Appeal from a judgment of the Onondaga County Court (William D. Walsh, J.), rendered July 6, 2010. The judgment convicted defendant, upon his plea of guilty, of criminal possession of a weapon in the second degree.
*1459It is hereby ordered that the judgment so appealed from is unanimously affirmed.
Memorandum: On his pro se appeal from a judgment convicting him upon his plea of guilty of criminal possession of a weapon in the second degree (Penal Law § 265.03 [3]), defendant contends that County Court erred in denying those parts of his omnibus motion seeking suppression of the weapon and his statements to the police. Although the court’s bench decision denying defendant’s suppression requests is an order within the meaning of CPL 710.70 (2) and thus it is the proper subject of appellate review (see People v Elmer, 19 NY3d 501, 507-509 [2012]), we reject defendant’s contentions.
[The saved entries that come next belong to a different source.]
-- ==== Sys2Proof/Machine/VerbEvents.lean ====
section
/-! DEFINITION. Events of the Verb cores: asynchronous events, recovery of frozen units, lockstep pairs, run-ahead (13 R530 to R533;
14 R545, R550, R561 to R564). -/

namespace Sys2Proof.Machine

open Sys2Proof

/-- DEVICE_INTERRUPT: a device line, a request of the duty pair, or a takeover's LOCKSTEP at the standby pair (14 Table 1). -/
def execDeviceInterrupt (u : Nat) (ev : AsyncEvent) (s : State) : Out :=
  let ok := match ev with
    | .device n => decide (n < 64)
    | .supervisor c => decide (c < 256)
    | .lockstep => isDeep u && u != s.verb.duty
  if unitPowered s u && ok then .next (raiseAsync s u ev) else .next s

/-- A core, or a context, at its reset values (14 R535): L3, EM set, PC 0. What lies outside the core stays: its tag, its permit mask,
its local data memory. -/
def resetCore (s : State) (u : Nat) : State :=
  s.withUnit u (fun x => { tickAt := if isSquadUnit u then x.tickAt else s.now, tickBase := if isSquadUnit u then x.tickBase else 0,
                           tickSlow := if isSquadUnit u then x.tickSlow else tickPart s u, tag := if isSquadUnit u then 0x7FF else x.tag,
                           sevMask := x.sevMask, ldata := x.ldata, r := { lanes := x.r.lanes, setup := x.r.setup, qn := x.r.qn } })

/-- A core's program SRAM loaded again from the image it runs: the running one, but in a changeover the one the core has (13 R502, 18
Table 9). -/
def loadProgram (s : State) (core : Nat) : State :=
  s.withVerb (fun v => { v with prog := Tab.set v.prog core (Tab.get (s.gv gFlashSlotRunning) v.prog core), badWords := v.badWords.erase core })

/-- The other pair. -/
def otherPair (u : Nat) : Nat := 2 - u

/-- A standby pair is in service. -/
def standbyUp (s : State) : Bool := unitPowered s (otherPair s.verb.duty)

/-- A pair reset for its self-test (14 R562). -/
def testPair (s : State) (u : Nat) : State := (resetCore s u).withVerb (fun v => { v with testing := addUnique u v.testing })

/-- A pair stops: the standby pair takes over from the duty pair, or the duty pair starts again when there is none (14 R561, R562,
R564). -/
def pairStops (s : State) (u : Nat) : State :=
  if u ≠ s.verb.duty then testPair s u
  else if standbyUp s then
    let v := otherPair u
    let s1 := (testPair s u).withVerb (fun x => { x with duty := v })
    raiseAsync ((s1.bump gExcTakeover).event (200 + v) 0x0505 1 (toLE 1 (v / 2))) v .lockstep
  else resetCore s u

/-- PAIR_DIVERGED (14 R561, R562, R564). -/
def execPairDiverged (pair : Bool) (s : State) : Out :=
  let u := if pair then 2 else 0
  if !unitPowered s u then .next s
  else
    let role := Config.code 9 (b2n (u == s.verb.duty))
    .next (pairStops ((s.bump gExcLockstepDiverge).event (200 + u) 0x0504 1 (toLE 1 (u / 2) ++ toLE 1 role)) u)

/-- The pair is the unit that a changeover has in hand, which CHANGEOVER_UNIT_DONE ends (18 Table 9). -/
def pairInHand (s : State) (u : Nat) : Bool :=
  match s.mode.changeover with
  | none => false
  | some c => (c.unit == 2 && u == s.verb.duty) || ((c.unit == 1 || c.unit == 5) && u != s.verb.duty)

/-- PAIR_SELFTEST_DONE (14 R562): a pair with a failed core stays out of service until the next ASSAY. -/
def execPairSelftestDone (pair passed : Bool) (s : State) : Out :=
  let u := if pair then 2 else 0
  if s.verb.testing.contains u && !pairInHand s u then
    .next (s.withVerb (fun v => { v with testing := v.testing.filter (· != u), out := if passed then v.out else addUnique u v.out }))
  else .next s

/-- A frozen context's job is dispatched again from its start, elsewhere and unbilled; a second freeze ends it CORE_FAULT (14
Table 5). -/
def recoverContext (s : State) (u : Nat) : State :=
  let s1 := match jobAt s u with
    | none => wipeSlot s (squadOf u) (ctxNum u)
    | some id =>
      if (s.job id).freezes ≠ 0 then finish s id 0x5013 [] 6
      else
        (redispatch (dropImage s id) id).withJob id (fun j => { j with freezes := 1, slices := 0, retries := 0, avoid := some (squadOf u) })
  resetCore s1 u

/-- An intake core reset and loaded again: its staged jobs are squashed and fetched again (14 Table 5, 04 R182). -/
def recoverIntake (s : State) (u : Nat) : State :=
  loadProgram (resetCore (emptyIntake s (u - 4)) u) u

/-- FROZEN_UNIT_RECOVERY (14 Table 5). -/
def execFrozenUnitRecovery (u : Nat) (s : State) : Out :=
  if (s.unit u).frozen.isNone || !unitPowered s u then .next s
  else if isSquadUnit u then .next (recoverContext s u)
  else if 8 ≤ u then .next (loadProgram (resetCore s u) u)
  else if 4 ≤ u then .next (recoverIntake s u)
  else .next (pairStops s u)

/-- RUN_AHEAD (13 R530 to R533): an episode is counted, and changes nothing else; none occurs while verb.runahead is false. -/
def execRunAhead (pair : Bool) (s : State) : Out :=
  let u := if pair then 2 else 0
  if unitUp s u && s.verb.runahead.get 1 u == 1 then .next (s.bump gVerbRunaheadCount) else .next s

end Sys2Proof.Machine
end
We analyze defendant’s contentions pursuant to the four-tiered framework for citizen-police encounters set forth in People v De Bour (40 NY2d 210, 223 [1976]; see People v Moore, 6 NY3d 496, 498-499 [2006]; People v Hollman, 79 NY2d 181, 184-185 [1992]). In addition, we “accord great weight to the determination of the hearing court with its particular advantage of having seen and heard the witnesses” (People v Williams, 202 AD2d 976, 976 [1994], lv denied 83 NY2d 916 [1994]). Consequently, where, as here, the hearing court’s findings are supported by the record, they will not be disturbed (see People v McLee, 249 AD2d 995, 995 [1998], lv denied 92 NY2d 901 [1998]).
The evidence at the suppression hearing establishes that two Syracuse police officers were patrolling an area in which there had recently been a series of burglaries involving the theft of electronics equipment. They observed defendant, who appeared to be carrying a laptop computer under his arm. The officers stopped their vehicle and began to walk toward defendant, but had not yet spoken to him. At that point, the officers had engaged in, at most, a level one intrusion by approaching defendant in order to seek information based on some objective credible reason not necessarily indicative of criminality (see Hollman, 79 NY2d at 185; De Bour, 40 NY2d at 223; People v Rodriguez, 82 AD3d 1614, 1615 [2011], lv denied 17 NY3d 800 [2011]). Before the officers took any other action, however, defendant said “[t]hey’re just jeans,” and held up the object he was carrying. As he did so, the officers clearly observed the outline of a handgun in defendant’s sweatshirt. Furthermore, as they continued to approach defendant but before they spoke, defendant turned and ran, dropping the handgun as he fled. The officers pursued him and took him into custody. Consequently, when the officers seized defendant, they had reasonable suspicion to believe that he had committed a crime (see People v Leung, 68 NY2d 734, 736-737 [1986]; De Bour, 40 NY2d at 223; *1460People v Lowe, 237 AD2d 903, 904 [1997], lv denied 89 NY2d 1096 [1997]).
Contrary to defendant’s further contention, the court did not abuse its discretion in denying his request for a new attorney without conducting a hearing. “The decision to allow a defendant to substitute counsel is largely within the discretion of the court to which the application is made . . . [Furthermore, Contrary to defendant’s implicit contention, he did not establish that there was a complete breakdown in communication with h[is] attorney” (People v Jackson, 85 AD3d 1697, 1699 [2011], lv denied 17 NY3d 817 [2011] [internal quotation marks omitted]; see People v Kobza, 66 AD3d 1387, 1388-1389 [2009], lv denied 13 NY3d 939 [2010]; see generally People v Linares, 2 NY3d 507, 510-511 [2004]). Present — Scudder, P.J., Smith, Centra, Lindley and Whalen, JJ.